Is This the Real Root of the Irish? By Patrick O’ Flanagan
Ancient bones discovered under an Irish pub are allegedly casting doubt on whether the Irish are Celtic at all, or so they say. This is all based upon DNA analysis of the three skeletons, plus a third Neolithic woman from Ballynahatty, supposedly indicating a Near East origin. Now that is possible, that a Near Eastern people may have come to Ireland 1,000 years before the Celts, or the skeletons of people that have been discovered could be a small sample of travellers who came to Ireland, then died out. But it is a long bow to pull to say that the Irish are not Celts, as there is a wealth of genetic analysis showing that they are quiet distinct from Near East populations. Anything for a headline.
“The chance discovery of ancient bones under an Irish pub in the mid-2000s has cast doubt over whether Irish people are actually related to the ancient Celts at all.
In 2006, Bertie Currie was clearing land to make a driveway for McCuaig's Bar on Rathlin Island off Antrim when he noticed a large, flat stone buried beneath the surface.
Currie realized that there was a large gap underneath the stone and investigated further.
"I shot the torch in and saw the gentleman, well, his skull and bones," Currie told the Washington Post in March 2016.
He eventually found the remains of three humans and immediately called the police.
The police arrived on the scene and discovered that this was not a crime scene but an ancient burial site.
It turned out to be a hugely significant ancient burial site as well that, with DNA analysis, could completely alter the perception that Irish people are descended from Celts.
A number of prominent professors at esteemed universities in Ireland and Britain analyzed the bones and said that the discovery could rewrite Irish history and ancestry.
DNA researchers found that the three skeletons found under Currie's pub are the ancestors of modern Irish people and predate the Celts' arrival on Irish shores by around 1,000 years.
Essentially, Irish DNA existed in Ireland before the Celts ever set foot on the island.
Instead, Irish ancestors may have come to Ireland from the Bible lands in the Middle East. They might have arrived in Ireland from the South Mediterranean and would have brought cattle, cereal, and ceramics with them.
The Proceedings of the National Academy of Science (PNAS) said in 2015 that the bones strikingly resembled those of contemporary Irish, Scottish, and Welsh people.
A retired archaeology professor at the highly-renowned University of Oxford said that the discovery could completely change the perception of Irish ancestry.
“The DNA evidence based on those bones completely upends the traditional view,” said Barry Cunliffe, an emeritus professor of archaeology at Oxford.
Radiocarbon dating at Currie's McCuaig's Bar found that the ancient bones date back to at least 2,000 BC, which is hundreds of years older than the oldest known Celtic artifacts anywhere in the world.
Dan Bradley, a genetics professor at Trinity College, said in 2016 that the discovery could challenge the popular belief that Irish people are related to Celts.

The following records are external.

-- ==== Sys2Proof/Laws/Display.lean ====
section
/-! SUPPORT. The display: what flipping a cell does, and what a whole sprite draw does, cell by cell. -/

namespace Sys2Proof.Machine

namespace Display

theorem cell_of_ge (d : Display) {k : Nat} (h : 2048 ≤ k) : cell d k = false := by
  simp [cell, show ¬ k < 2048 by omega]

/-- Flipping cell `k` changes that cell and no other (R191). -/
theorem cell_flip (d : Display) (k j : Nat) :
    cell (flip d k) j = if j = k ∧ k < 2048 then !cell d j else cell d j := by
  by_cases hk : k < 2048
  · by_cases hj : j < 2048
    · simp only [flip, hk, dite_true, cell, hj, and_true]
      rw [Vector.getElem_set]
      by_cases hr : k / 64 = j / 64
      · have hc : j % 64 < 64 := Nat.mod_lt _ (by omega)
        have hjk : j = k ↔ j % 64 = k % 64 := by omega
        simp only [hr, if_true, BitVec.getLsbD_xor, BitVec.getLsbD_shiftLeft, BitVec.getLsbD_one, hc, decide_true,
          Bool.true_and]
        by_cases he : j % 64 = k % 64
        · simp [hjk, he]
        · rw [if_neg (by rw [hjk]; exact he)]
          by_cases hl : j % 64 < k % 64
          · simp [hl]
          · simp [hl, show ¬ j % 64 - k % 64 = 0 by omega]
      · have : j ≠ k := fun h => hr (by rw [h])
        simp [hr, this]
    · have : ¬ j = k := by omega
      simp [cell, hj, this]
  · simp [flip, hk]

end Display

/-- Whether some column of `cs` with a 1 bit in `b` lands on cell `j`, column 0 lying on cell `k`. -/
def rowHits (b : Byte) (k : Nat) (cs : List Nat) (j : Nat) : Bool := cs.any fun c => b.getLsbD (7 - c) && j == k + c

theorem drawCell_fst (g : Drawing) (k j : Nat) :
    Display.cell (drawCell g k).1 j = if j = k ∧ k < 2048 then !Display.cell g.1 j else Display.cell g.1 j :=
  Display.cell_flip g.1 k j

/-- A sprite row, cell by cell: a cell it hits is flipped, any other is left, and the collision bit records whether a
hit cell was on. -/
theorem drawColumns_spec (b : Byte) (k : Nat) (cs : List Nat) (hn : cs.Nodup) (hk : ∀ c ∈ cs, k + c < 2048)
    (g : Drawing) :
    (∀ j, Display.cell (drawColumns b k cs g).1 j = (Display.cell g.1 j ^^ rowHits b k cs j)) ∧
    ((drawColumns b k cs g).2 = true ↔
      g.2 = true ∨ ∃ j, rowHits b k cs j = true ∧ Display.cell g.1 j = true) := by
  induction cs generalizing g with
  | nil => simp [drawColumns, rowHits]
  | cons c rest ih =>
    have hc : k + c < 2048 := hk c (by simp)
    have hnot : ∀ c' ∈ rest, c' ≠ c := fun c' h he => (List.nodup_cons.mp hn).1 (he ▸ h)
    have ih := ih (List.nodup_cons.mp hn).2 fun c' h => hk c' (by simp [h])
    have hsplit : ∀ j, rowHits b k (c :: rest) j = (b.getLsbD (7 - c) && j == k + c || rowHits b k rest j) := by
      intro j; simp [rowHits]
    have hdisj : rowHits b k rest (k + c) = false := by
      simp only [rowHits, List.any_eq_false, Bool.and_eq_true, beq_iff_eq, not_and]
      intro c' h' _ he
      exact hnot c' h' (by omega)
    by_cases hbit : b.getLsbD (7 - c) = true
    · obtain ⟨ih1, ih2⟩ := ih (drawCell g (k + c))
      simp only [drawColumns, hbit, if_true]
      refine ⟨fun j => ?_, ?_⟩
      · rw [ih1, drawCell_fst, hsplit, hbit]
        by_cases hj : j = k + c
        · subst hj; simp [hc, hdisj]
        · simp [hj]
      · rw [ih2]
        simp only [hsplit, hbit, drawCell, Display.cell_flip, Bool.or_eq_true]
        constructor
        · rintro ((h | h) | ⟨j, hr, hj⟩)
          · exact .inl h
          · exact .inr ⟨k + c, by simp, h⟩
          · refine .inr ⟨j, by simp [hr], ?_⟩
            have : j ≠ k + c := by rintro rfl; simp [hdisj] at hr
            simpa [this] using hj
        · rintro (h | ⟨j, hr, hj⟩)
          · exact .inl (.inl h)
          · by_cases he : j = k + c
            · subst he; exact .inl (.inr hj)
            · refine .inr ⟨j, by simpa [he] using hr, by simpa [he] using hj⟩
    · obtain ⟨ih1, ih2⟩ := ih g
      simp only [drawColumns, hbit, Bool.false_eq_true, if_false]
      refine ⟨fun j => ?_, ?_⟩
      · rw [ih1, hsplit]; simp [hbit]
      · rw [ih2]; simp only [hsplit, hbit, Bool.false_and, Bool.false_or]

/-- Whether the sprite `rows` at column `cx`, row `cy` has a 1 bit on cell `j` (R192): bit `7 - c` of byte `r` lands on
column `cx + c`, row `cy + r`. -/
def spriteHits (cx cy : Nat) (rows : List Byte) (j : Nat) : Bool :=
  decide (cx ≤ j % 64 ∧ j % 64 ≤ cx + 7 ∧ cy ≤ j / 64 ∧ j / 64 < cy + rows.length) &&
    (rows.getD (j / 64 - cy) 0).getLsbD (7 - (j % 64 - cx))

theorem spriteHits_nil (cx cy j : Nat) : spriteHits cx cy [] j = false := by
  have : ¬ (cy ≤ j / 64 ∧ j / 64 < cy) := by omega
  simp [spriteHits, this]

theorem rowHits_range (b : Byte) (cx cy : Nat) (h : cx ≤ 56) (j : Nat) :
    rowHits b (cy * 64 + cx) (List.range 8) j =
      (decide (cx ≤ j % 64 ∧ j % 64 ≤ cx + 7 ∧ j / 64 = cy) && b.getLsbD (7 - (j % 64 - cx))) := by
  rw [Bool.eq_iff_iff]
  simp only [rowHits, List.any_eq_true, List.mem_range, Bool.and_eq_true, beq_iff_eq, decide_eq_true_eq]
  constructor
  · rintro ⟨c, hc, hb, rfl⟩
    have h1 : (cy * 64 + cx + c) % 64 = cx + c := by omega
    have h2 : (cy * 64 + cx + c) / 64 = cy := by omega
    rw [h1, h2, show cx + c - cx = c by omega]
    exact ⟨⟨by omega, by omega, rfl⟩, hb⟩
  · rintro ⟨⟨h1, h2, h3⟩, hb⟩
    exact ⟨j % 64 - cx, by omega, hb, by omega⟩

theorem spriteHits_cons (b : Byte) (cx cy : Nat) (rest : List Byte) (h : cx ≤ 56) (j : Nat) :
    spriteHits cx cy (b :: rest) j =
      (rowHits b (cy * 64 + cx) (List.range 8) j || spriteHits cx (cy + 1) rest j) := by
  rw [rowHits_range b cx cy h, Bool.eq_iff_iff]
  simp only [spriteHits, Bool.and_eq_true, Bool.or_eq_true, decide_eq_true_eq, List.length_cons]
  constructor
  · rintro ⟨⟨h1, h2, h3, h4⟩, hb⟩
    by_cases he : j / 64 = cy
    · exact .inl ⟨⟨h1, h2, he⟩, by simpa [he] using hb⟩
    · obtain ⟨d, hd⟩ : ∃ d, j / 64 - cy = d + 1 := ⟨j / 64 - cy - 1, by omega⟩
      refine .inr ⟨⟨h1, h2, by omega, by omega⟩, ?_⟩
      rw [show j / 64 - (cy + 1) = d by omega]
      simpa [hd] using hb
  · rintro (⟨⟨h1, h2, he⟩, hb⟩ | ⟨⟨h1, h2, h3, h4⟩, hb⟩)
    · exact ⟨⟨h1, h2, by omega, by omega⟩, by simpa [he] using hb⟩
    · obtain ⟨d, hd⟩ : ∃ d, j / 64 - cy = d + 1 := ⟨j / 64 - cy - 1, by omega⟩
      refine ⟨⟨h1, h2, by omega, by omega⟩, ?_⟩
      rw [show j / 64 - (cy + 1) = d by omega] at hb
      simpa [hd] using hb

theorem drawRows_spec (cx : Nat) (rows : List Byte) (cy : Nat) (hx : cx ≤ 56) (hy : cy + rows.length ≤ 32)
    (g : Drawing) :
    (∀ j, Display.cell (drawRows cx cy rows g).1 j = (Display.cell g.1 j ^^ spriteHits cx cy rows j)) ∧
    ((drawRows cx cy rows g).2 = true ↔
      g.2 = true ∨ ∃ j, spriteHits cx cy rows j = true ∧ Display.cell g.1 j = true) := by
  induction rows generalizing cy g with
  | nil => simp [drawRows, spriteHits_nil]
  | cons b rest ih =>
    simp only [List.length_cons] at hy
    obtain ⟨c1, c2⟩ := drawColumns_spec b (cy * 64 + cx) (List.range 8) List.nodup_range
      (fun c hc => by simp at hc; omega) g
    obtain ⟨r1, r2⟩ := ih (cy + 1) (by omega) (drawColumns b (cy * 64 + cx) (List.range 8) g)
    have hdisj : ∀ j, spriteHits cx (cy + 1) rest j = true →
        rowHits b (cy * 64 + cx) (List.range 8) j = false := by
      intro j hj
      rw [rowHits_range b cx cy hx]
      simp only [spriteHits, Bool.and_eq_true, decide_eq_true_eq] at hj
      simp only [Bool.and_eq_false_iff, decide_eq_false_iff_not]
      exact .inl (by omega)
    refine ⟨fun j => ?_, ?_⟩
    · rw [drawRows, r1, c1, spriteHits_cons b cx cy rest hx]
      cases hs : spriteHits cx (cy + 1) rest j
      · simp
      · simp [hdisj j hs]
    · rw [drawRows, r2, c2]
      simp only [c1, spriteHits_cons b cx cy rest hx, Bool.or_eq_true]
      constructor
      · rintro ((h | ⟨j, hr, hj⟩) | ⟨j, hs, hj⟩)
        · exact .inl h
        · exact .inr ⟨j, .inl hr, hj⟩
        · exact .inr ⟨j, .inr hs, by simpa [hdisj j hs] using hj⟩
      · rintro (h | ⟨j, hr | hs, hj⟩)
        · exact .inl (.inl h)
        · exact .inl (.inr ⟨j, hr, hj⟩)
        · exact .inr ⟨j, hs, by simpa [hdisj j hs] using hj⟩

/-- A whole draw inside the display: each cell a 1 bit lands on is flipped, every other is left, and the collision flag
is set exactly when a flipped cell was on (R191). -/
theorem drawSprite_spec (d : Display) (cx cy : Nat) (rows : List Byte) (hx : cx ≤ 56) (hy : cy + rows.length ≤ 32) :
    (∀ j, Display.cell (drawSprite d cx cy rows).1 j = (Display.cell d j ^^ spriteHits cx cy rows j)) ∧
    ((drawSprite d cx cy rows).2 = true ↔ ∃ j, spriteHits cx cy rows j = true ∧ Display.cell d j = true) := by
  simpa [drawSprite] using drawRows_spec cx rows cy hx hy (d, false)

end Sys2Proof.Machine
end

“The genomes of the contemporary people in Ireland are older — much older — than we previously thought,” he said.
https://www.pnas.org/content/113/2/368
“The Neolithic and Bronze Age transitions were profound cultural shifts catalyzed in parts of Europe by migrations, first of early farmers from the Near East and then Bronze Age herders from the Pontic Steppe. However, a decades-long, unresolved controversy is whether population change or cultural adoption occurred at the Atlantic edge, within the British Isles. We address this issue by using the first whole genome data from prehistoric Irish individuals. A Neolithic woman (3343–3020 cal BC) from a megalithic burial (10.3× coverage) possessed a genome of predominantly Near Eastern origin. She had some hunter–gatherer ancestry but belonged to a population of large effective size, suggesting a substantial influx of early farmers to the island. Three Bronze Age individuals from Rathlin Island (2026–1534 cal BC), including one high coverage (10.5×) genome, showed substantial Steppe genetic heritage indicating that the European population upheavals of the third millennium manifested all of the way from southern Siberia to the western ocean. This turnover invites the possibility of accompanying introduction of Indo-European, perhaps early Celtic, language. Irish Bronze Age haplotypic similarity is strongest within modern Irish, Scottish, and Welsh populations, and several important genetic variants that today show maximal or very high frequencies in Ireland appear at this horizon. These include those coding for lactase persistence, blue eye color, Y chromosome R1b haplotypes, and the hemochromatosis C282Y allele; to our knowledge, the first detection of a known Mendelian disease variant in prehistory. These findings together suggest the establishment of central attributes of the Irish genome 4,000 y ago.”
No, there would need to be a comprehensive genetic analysis of the present white Irish population to establish such a relationship.